* WHAT THIS TASK INVOLVES *
Would you reproduce, word for word, only the lines from the one with "some (.tst .ca" to the end of the listing below?
Content starts
/-- R101: words of slot 7. -/
theorem test_decode_k1 :
    [decodeSlot 7 .none 0b000000_01_1_1010_0000101_000000000000#32,
     decodeSlot 7 .none 0b000000_10_101_011_010_1_00000000000000#32,
     decodeSlot 7 .none 0b000000_11_0_101100_0000101_0000000000#32] =
    [some (.kst true 10 (.reg 5)),
     some (.kcfg 5 .e4m3 .e5m2 true),
     some (.klds false 44 (.reg 5))] := by decide +kernel

/-- R106: words of slot 4. -/
theorem test_decode_c1 :
    [decodeSlot 4 .none 0b000001_1_0011_0000101_0100010_0_110010#32,
     decodeSlot 4 .none 0b000010_1_0011_0000101_1001_0011_110010#32,
     decodeSlot 4 .none 0b000011_1_0011_0000101_1001_0011_110010#32,
     decodeSlot 4 .none 0b001001_1_0011_0000101_1001_0011_110010#32,
     decodeSlot 4 .none 0b000101_1_0011_0000101_1001_0011_111100#32,
     decodeSlot 4 .none 0b000110_1_0011_0_010101_00000000_110010#32,
     decodeSlot 4 .none 0b000111_1_0011_0000101_0100010_0_110010#32,
     decodeSlot 4 .none 0b001000_1_0011_0000101_1001_0011_00000_1#32,
     decodeSlot 4 .none 0b001010_1_0011_0000101_0100010_00000_01#32,
     decodeSlot 4 .none 0b001011_1_0011_0000101_000000000000_1_0#32,
     decodeSlot 4 .none 0b001100_1_0011_0000101_0100010_000_1001#32,
     decodeSlot 4 .none 0b001101_1_0011_0000101_0000000000_1001#32,
     decodeSlot 4 .none 0b001110_1_0011_0000000000000000_1_1001#32,
     decodeSlot 4 .none 0b001111_1_0011_00000000000000000_1001#32,
     decodeSlot 4 .none 0b001111_1_0011_0000101_00000000010000#32,
     decodeSlot 4 .none 0b010000_1_0011_0000101_0100010_0000000#32] =
    [some (.tdef .ca G 50 (.reg 5) (.latch .s 2)),
     some (.tld .ca G 50 9 3 (.reg 5)),
     some (.tst .ca G 50 9 3 (.reg 5)),
     some (.bkc .ca G 50 9 3 (.reg 5)),
     some (.tlbk .ca G 60 9 3 (.reg 5)),
     some (.tcpy .ca G 50 21),
     some (.tfill .ca G 50 (.reg 5) (.latch .s 2)),
     some (.tldi .ca G true 9 3 (.reg 5)),
     some (.waitc .ca G .st (.reg 5) (.latch .s 2)),
     some (.waitf .ca G false true (.reg 5)),
     some (.rdcinv .ca G 9 (.reg 5) (.latch .s 2)),
     some (.xlat .ca G 9 (.reg 5)),
     some (.hstat .ca G true 9),
     some (.hclr .ca G 9),
     some (.hclrPn .ca G (.reg 5)),
     some (.ipatch .ca G (.reg 5) (.latch .s 2))] := by decide +kernel

/-- R106: words of slot 4. -/
theorem test_decode_c2 :
    [decodeSlot 4 .none 0b010001_1_0011_0000101_00000000000000#32,
     decodeSlot 4 .none 0b010010_1_0011_0000101_0100010_0000000#32,
     decodeSlot 4 .none 0b010011_1_0011_0000101_0100010_000_1001#32,
     decodeSlot 4 .none 0b010100_1_0011_0000101_0100010_000_1001#32] =
    [some (.frd .ca G (.reg 5)),
     some (.fwr .ca G (.reg 5) (.latch .s 2)),
     some (.csave .ca G 9 (.reg 5) (.latch .s 2)),
     some (.crest .ca G 9 (.reg 5) (.latch .s 2))] := by decide +kernel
Content ends
* FINISHED TASK *
     some (.tst .ca G 50 9 3 (.reg 5)),
     some (.bkc .ca G 50 9 3 (.reg 5)),
     some (.tlbk .ca G 60 9 3 (.reg 5)),
     some (.tcpy .ca G 50 21),
     some (.tfill .ca G 50 (.reg 5) (.latch .s 2)),
     some (.tldi .ca G true 9 3 (.reg 5)),
     some (.waitc .ca G .st (.reg 5) (.latch .s 2)),
     some (.waitf .ca G false true (.reg 5)),
     some (.rdcinv .ca G 9 (.reg 5) (.latch .s 2)),
     some (.xlat .ca G 9 (.reg 5)),
     some (.hstat .ca G true 9),
     some (.hclr .ca G 9),
     some (.hclrPn .ca G (.reg 5)),
     some (.ipatch .ca G (.reg 5) (.latch .s 2))] := by decide +kernel

/-- R106: words of slot 4. -/
theorem test_decode_c2 :
    [decodeSlot 4 .none 0b010001_1_0011_0000101_00000000000000#32,
     decodeSlot 4 .none 0b010010_1_0011_0000101_0100010_0000000#32,
     decodeSlot 4 .none 0b010011_1_0011_0000101_0100010_000_1001#32,
     decodeSlot 4 .none 0b010100_1_0011_0000101_0100010_000_1001#32] =
    [some (.frd .ca G (.reg 5)),
     some (.fwr .ca G (.reg 5) (.latch .s 2)),
     some (.csave .ca G 9 (.reg 5) (.latch .s 2)),
     some (.crest .ca G 9 (.reg 5) (.latch .s 2))] := by decide +kernel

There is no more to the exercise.